Physical characteristics
- • coordinates: 0°43′29″S 36°21′12″E﻿ / ﻿0.724778°S 36.353288°E
- Basin size: 1,730 km^{2} (670 sq mi)

Basin features
- • left: Turasha
- • right: Wanjohi

= Malewa River =

The Malewa River rises in the western slopes of the Aberdare Range in Kenya and flows south and west into Lake Naivasha in the Great Rift Valley.
Lake Naivasha is an important source of water in a semi-arid environment, and supports export-oriented horticulture and floriculture businesses as well as tourism. Malewa River water quality has deteriorated because of more human activities in the upper catchment. Long-term effects of this on the percentage of rainfall getting into Lake Naivasha are not clear. Possibly in low-rainfall years the percentage will drop because of water abstraction, while in high-rainfall years the percentage will go up because of cultivated soils having a lower water-holding capacity and the introduction of more 100% runoff surfaces like tarmac roads and iron sheets, etc.

==Catchment==

The Malewa River catchment of 1730 km2 provides about 90% of the water flowing into Lake Naivasha, with most of the remainder coming from the Gilgil River.
The headwaters of the main channel of the Malewa originate at an elevation of 3700 m in the Nyandarua (Aberdare) mountains. Its tributary the Wanjohi is fed by several small rivers running from the slopes of the Aberdares.
Other tributaries are the Turasha, Simba, Nyairoko and Ol Kalou.
The rivers in the Malewa basin are relatively shallow but are all perennial.

The Aberdare range receives about 1200 mm of rain annually and has large areas of dense forest.
The highlands drained by the Malewa are volcanic and contribute sodium and calcium to the water through chemical weathering of the rocks. Sulphate in the water comes from the atmosphere.
The floor of the Rift Valley gets just 600 mm each year and is mainly covered by scrub, with some bare soil.
Rainfall peaks between April and June and again in October and November. Erosion is highest in these months.

==Land use==

The Malewa River is fed by streams that run through the Kinangop Plateau. At one time the plateau was almost completely covered in tussocky grassland with very few trees. The stream valleys had many tussocky bogs.
The plateau has been settled by Kikuyu farmers since the 1960s. They have ploughed much of the land to grow maize, wheat, cabbage and potatoes. The wetlands have mostly been drained.
Where drainage has not been deliberate, the trees planted for poles and firewood have absorbed the water.
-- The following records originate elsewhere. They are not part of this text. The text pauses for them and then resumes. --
-- ==== Sys2Proof/Safety.lean ====
section
/-! DEFINITION. The terms claims use: what a part in order looks like (the laws the chapters state of the stores), and
the state in which a command is met, so that a claim can say what the command adds to it. -/

namespace Sys2Proof.Safety

open Sys2Proof.Machine

/-! ### Laws of the stores -/

/-- The sparse stores and the latches stand in canonical form (R1, R58, R76, R172; log entry 11). -/
def TablesInOrder (s : State) : Prop :=
  Table.wf s.streamMap ∧ Table.wf s.selectionMap ∧ Table.wf s.profiles ∧ Table.wf s.partLatch
    ∧ ∀ i : Fin 32, Table.wf (s.context i).latch

/-- The bounds of the stores: R129 (one reservation for each command, at most 4), R160 (reports and reservations at
most 16), R126, R80, R111, R183, R186. -/
def StoresWithinBounds (s : State) : Prop :=
  s.reservations = s.commandQueue.length ∧ s.commandQueue.length ≤ 4 ∧ s.reports.length + s.reservations ≤ 16
    ∧ s.recent.length ≤ 8 ∧ s.staging.length ≤ 8 ∧ s.measureQueue.length ≤ 32 ∧ s.upQueue.length ≤ 8
    ∧ s.downQueue.length ≤ 8 ∧ s.measuresSincePass ≤ 4

/-- R80, R126: no two staged records have one target, and the Recent Command List holds no pair twice. -/
def NothingListedTwice (s : State) : Prop :=
  (s.staging.map Staged.target).Nodup ∧ s.recent.Nodup

/-- R161: report sequences are consecutive in queue order up to the next one, and every SENT report stands before
every UNSENT one. -/
def ReportsInSequence (s : State) : Prop :=
  (∀ k : Nat, ∀ r : Report, s.reports[k]? = some r →
      r.seq + BitVec.ofNat 16 (s.reports.length - k) = s.nextReportSeq)
    ∧ s.reports.Pairwise (fun a b => b.sent = true → a.sent = true)

/-- R13, R44: what a context's state tells of its record, with the Profile Table as it stands. -/
def ContextInLaw (profiles : Table 6 Profile) (c : Context) : Prop :=
  (match c.state with
    | .free => c.key = none ∧ c.descriptor = none ∧ c.activeProfile = none ∧ c.held = false ∧ c.latch = []
    | .bound => c.key.isSome ∧ c.descriptor = none ∧ c.activeProfile = none
    | .unmapped => c.key.isSome ∧ c.descriptor.isSome ∧ c.activeProfile = none
    | .active => c.key.isSome ∧ c.descriptor.isSome ∧ c.activeProfile.isSome
    | .stale => c.key.isSome ∧ c.descriptor.isSome)
    ∧ ∀ p, c.activeProfile = some p → validProfile profiles p = true

/-- R1, R13: every context is in law, and the Stream Map names context i for a key exactly when i holds that key. -/
def ContextsInLaw (s : State) : Prop :=
  (∀ i : Fin 32, ContextInLaw s.profiles (s.context i))
    ∧ ∀ (k : BitVec 8) (i : Fin 32),
        Table.get k s.streamMap = some i ↔ (s.context i).key.map Key.index = some k

/-- R130, R147: between two events the Command Queue is empty and nothing executes, or its head is a pending
PROFILE-COMMIT or a running CAPTURE on the command's target. -/
def HeadInOrder (s : State) : Prop :=
  match s.commandQueue with
  | [] => s.executing = false ∧ s.commitPending = false ∧ s.capture = none
  | c :: _ =>
    s.executing = true
      ∧ ((c.code = .profileCommit ∧ s.commitPending = true ∧ s.capture = none)
        ∨ (c.code = .capture ∧ s.commitPending = false
          ∧ ∃ k, s.capture = some k ∧ targetContext c.target = some k.context))

/-- R10, R109: a quota is at most 64, and a live budget at most its quota. -/
def BudgetsWithinQuotas (s : State) : Prop :=
  ∀ i : Fin 32, (s.context i).quota ≤ 64 ∧ (s.context i).budget ≤ (s.context i).quota

/-- R180, R187: a link that is DOWN has no frame on its transmitter. -/
def DownLinksSilent (s : State) : Prop :=
  (s.fieldLink.up = false → s.fieldTx = none) ∧ (s.controlLink.up = false → s.controlTx = none)

/-! ### The state in which a command frame is met -/

/-- R181: a good frame at a port: counted, and the receiver is outside a frame again. -/
def heardAt (p : Port) (s : State) : State := countGood p (s.setLink p { s.link p with midFrame := false })

/-- R121: a COMMAND frame at the Command Unit: counted, and the path running. -/
def heardCommand (s : State) : State :=
  recoverPath
    (countPart (fun k => { k with commandsReceived := satAdd k.commandsReceived 1 }) (heardAt .control s))

/-- R128: a queued command admitted to the empty queue, about to be taken at the head. -/
def admitted (q : QueuedCode) (tag : Byte) (s : State) : State :=
  { heardCommand s with
    part := { (heardCommand s).part with commandsAdmitted := satAdd (heardCommand s).part.commandsAdmitted 1 }
    reservations := s.reservations + 1
    recent := enterRecent tag q.toByte s.recent }

/-- R123, R126: an immediate command that is entered in the list, about to be carried out. -/
def takenAtOnce (i : ImmediateCode) (tag : Byte) (s : State) : State :=
  { heardCommand s with
    part := { (heardCommand s).part with immediatesTaken := satAdd (heardCommand s).part.immediatesTaken 1 }
    recent := enterRecent tag i.toByte s.recent }

/-- R161: reports with these bodies, queued in this order from this sequence on. -/
def numbered : Word → List ReportBody → List Report
  | _, [] => []
  | n, b :: rest => { seq := n, sent := false, body := b } :: numbered (n + 1) rest

/-- R131: a command's final report. -/
def finalBody (c : Command) (o : CommandOutcome) (stage : Byte) (data : List Word) : ReportBody :=
  .completion c.tag c.code.toByte o stage c.contextField data

/-- R133, R134: the executing command ends with an outcome other than DONE: its report and one FLUSHED report for each
command behind it are queued in that order, each from its own reservation, and the Command Queue is empty. -/
def endsFlushing (o : CommandOutcome) (stage : Byte) (data : List Word) (s : State) : State :=
  match s.commandQueue with
  | [] => { s with executing := false }
  | c :: rest =>
    let bodies := finalBody c o stage data :: rest.map fun c => finalBody c .flushed 0 []
    { s with
      reports := s.reports ++ numbered s.nextReportSeq bodies
      nextReportSeq := s.nextReportSeq + natWord bodies.length
      reservations := s.reservations - bodies.length
      commandQueue := []
      executing := false }

/-- R155: the ten data words of a capture that another event ends before stage 3. -/
def earlyEndWords (k : Capture) (staged : Nat) : List Word :=
  [0, 0, natWord k.count, natWord k.gaps, natWord k.cycles, k.epoch.setWidth 16,
    match k.source with | .table => 0 | .staging => 1, 0, 0, natWord staged]

/-- R122, R124: the payload lengths of the command codes; MAP-WRITE's follows from its count word, and RESET-PART's
scope is 0 or 1. -/
def payloadFits (code : Nat) (payload : List Word) : Prop :=
  (code, payload.length) ∈
      [(1, 2), (2, 7), (3, 2), (4, 12), (5, 2), (6, 2), (7, 2), (8, 2), (9, 3), (11, 4), (12, 15), (13, 3), (14, 2),
        (15, 4), (16, 4), (17, 8), (32, 3), (33, 2), (34, 2)]
    ∨ (code = 10 ∧ ∃ n : Word, payload[3]? = some n ∧ payload.length = n.toNat + 5)
    ∨ (code = 35 ∧ payload.length = 3 ∧ (payload[2]? = some 0 ∨ payload[2]? = some 1))

/-- R131: the command's completion report is queued from its reservation, and the Command Queue is empty. -/
def completed (c : Command) (o : CommandOutcome) (data : List Word) (s : State) : State :=
  queueFinal c o 0 data { s with commandQueue := [], executing := false }

/-- A COMMAND frame of this code and tag is heard, and is no duplicate: RESET_N is released, the control link is UP and
the pair is not in the Recent Command List (R123, R181, R193). -/
def HearsCommand (s : State) (code tag : Byte) : Prop :=
  s.resetHeld = false ∧ s.controlLink.up = true ∧ (tag, code) ∉ s.recent

/-- A queued command of this code and tag is admitted and taken at the head in the event of its arrival (R123, R128). -/
def TakesNow (s : State) (q : QueuedCode) (tag : Byte) : Prop :=
  HearsCommand s q.toByte tag ∧ s.commandQueue = [] ∧ s.reportLoad < 16

/-- The row's COMMAND frame with this target and these parameters, wherever it is taken in the event of its arrival, gives
a NEXT state: the command ends with this outcome and these data words, its report is queued, the arbiter chooses, and
everything else is what `effect` makes of the state in which the command is met. -/
def EndsOnArrival (row : Port → List Word → Instr) (q : QueuedCode) (target : Word) (params : List Word) (s : State)
    (o : CommandOutcome) (data : List Word) (effect : State → State) : Prop :=
  ∀ (tag seq : Byte) (channel : BitVec 3), TakesNow s q tag →
    exec (row .control (commandWords seq channel q.toByte tag target params)) s
      = .next (arbitrate (completed { tag, code := q, target, params } o data (effect (admitted q tag s))))

/-- The command ends so in the event of its arrival, and wherever else it is taken at the head (R130): what follows at the
head is said by `Obligations.QueueRunsUntilItStaysOrFails`. -/
def EndsAtHead (row : Port → List Word → Instr) (q : QueuedCode) (target : Word) (params : List Word) (s : State)
    (o : CommandOutcome) (data : List Word) (effect : State → State) : Prop :=
  (∀ tag : Byte, takeHead { tag, code := q, target, params } s = .ends o data (effect s))
    ∧ EndsOnArrival row q target params s o data effect

/-- As `EndsAtHead`, but the command stays at the head as the executing command, and no report is queued (R130). -/
def StaysAtHead (row : Port → List Word → Instr) (q : QueuedCode) (target : Word) (params : List Word) (s : State)
    (effect : State → State) : Prop :=
  (∀ tag : Byte, takeHead { tag, code := q, target, params } s = .stays (effect s))
    ∧ ∀ (tag seq : Byte) (channel : BitVec 3), TakesNow s q tag →
      exec (row .control (commandWords seq channel q.toByte tag target params)) s
        = .next
          (arbitrate
            { effect (admitted q tag s) with
              commandQueue := [{ tag, code := q, target, params }], executing := true })

/-! ### Frames by the numbers of R182, R194 and R55 -/

/-- R194: the words of a frame: three header words, the payload, and the CRC of the words before it. -/
def layout (kind dst src seq channel : Nat) (payload : List Word) : List Word :=
  let body : List Word :=
    natWord (4096 * kind + 128 * dst + 4 * src) :: natWord (256 * seq + 32 * channel) :: natWord payload.length
      :: payload
  body ++ [crc body]

/-- R182: the six rows of the combinations a port accepts, and where each hands its frame. -/
def AcceptedCombination (p : Port) (kind dst src : Nat) (u : FrameUse) : Prop :=
  match u with
  | .sample => p = .field ∧ kind = 1 ∧ dst = 31 ∧ 1 ≤ src ∧ src ≤ 29
  | .describe => p = .field ∧ kind = 2 ∧ dst = 31 ∧ 1 ≤ src ∧ src ≤ 29
  | .passUp => p = .field ∧ kind = 7 ∧ dst = 0 ∧ 1 ≤ src ∧ src ≤ 29
  | .command => p = .control ∧ kind = 4 ∧ dst = 31 ∧ src = 0
  | .cycle => p = .control ∧ kind = 3 ∧ dst = 31 ∧ src = 0
  | .passDown => p = .control ∧ kind = 7 ∧ 1 ≤ dst ∧ dst ≤ 30 ∧ src = 0

/-- R55: the payload lengths a SAMPLE frame may have under an encoding. -/
abbrev AllowedLength (e : Encoding) (n : Nat) : Prop :=
  if e = .signed24 then 2 ≤ n ∧ n ≤ 32 ∧ n % 2 = 0 else 1 ≤ n ∧ n ≤ 16

/-! ### The state in which a node frame is met -/

/-- A frame of words ws at the field port is good and of this use, RESET_N is released and the field link is UP. -/
def HearsFrame (s : State) (p : Port) (ws : List Word) (u : FrameUse) (f : Frame) : Prop :=
  s.resetHeld = false ∧ (s.link p).up = true ∧ receive p ws = .good u f

/-- The key of a node frame (R1). -/
def frameKey (f : Frame) : Key := { node := f.src, channel := f.channel }

/-- R97: the tracker accepts sequence q with this many frames missed before it. -/
def AcceptsAfter (c : Context) (q : Byte) (d : Nat) : Prop :=
  (c.tracker = .resync ∧ d = 0) ∨ ∃ e, c.tracker = .expect e ∧ d = (q - e).toNat ∧ d < 128

/-- R98, R100: the record after a frame of sequence q is accepted with d frames missed. -/
def acceptedRecord (q : Byte) (d : Nat) (c : Context) : Context :=
  let c' : Context :=
    { c with
      tracker := .expect (q + 1), silenceCount := 0, silentReported := false,
      counters :=
        { c.counters with accepted := satAdd c.counters.accepted 1, missed := satAdd c.counters.missed d } }
  if d = 0 then c' else c'.latchKind .gap [natWord d, q.setWidth 16]

/-- R156: no capture runs on this context. -/
def NoCaptureOn (s : State) (i : Fin 32) : Prop := ∀ k, s.capture = some k → k.context ≠ i

/-- R103, R150: no capture collects on this context. -/
def NotTapped (s : State) (i : Fin 32) : Prop :=
  ∀ k, s.capture = some k → k.context = i → k.stage = .armed

end Sys2Proof.Safety
end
The trend is towards more intensive cultivation of food crops and cash crops.

==Issues==

The river is threatened by deforestation and siltation, increasing diversion of water for irrigation, and pollution by fertilizers and pesticides.
In August 1997 sediment-laden plumes of Malewa river water extended about 500 m into Lake Naivasha.
Access to natural resources and markets is not equitable in the region.
Water conflict is common and poverty is widespread.
Improvements to resource management practices could cause major improvements in reducing pollution and erosion.